Background. Currently, the main method to obtain information about the harmonic composition of a signal is to decompose the signal into a Fourier series. This decomposition brings to a convolution of the signal from the domain of instantaneous values into the domain of amplitudes and phases of harmonics of the original signal. However, in a number of vector calculation problems, such signal convolution is an undesirable phenomenon, since further operations are carried out in the domain of instantaneous values of the corresponding harmonics. Application of the properties of trigonometric functions makes it possible to develop a method to convert instantaneous signal values into instantaneous harmonic values with varying degrees of harmonic separation in the received signals and varying operation times.
Materials and methods. Analytical and numerical methods to solve linear equations have been used to solve the problems posed in this study. Analytical methods are presented by the obtained expressions to decompose the signal into harmonic series. Numerical methods have been used to test the filtering methods proposed in the study and have been implemented using the Python programming language.

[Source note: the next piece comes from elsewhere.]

-- ==== Sys2Proof/Machine/Dispatch.lean ====
section
/-! DEFINITION. From an instruction to its meaning: one arm for each row of the opcode table. -/
namespace Sys2Proof.Machine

Results. The author has proposed the methods to convert a signal into a series of instantaneous harmonic values using trigonometric principles. These methods have been tested on a mathematically modeled signal. Reliable results have been obtained, comparable to the results of a similar algorithm.
Conclusions. The proposed methods have variability and flexibility when choosing the time spent on filtering and the accuracy of the obtained result. A comparison with the Fourier transform has shown similar results in the presence of harmonics and noise, and better results in the presence of an aperiodic component.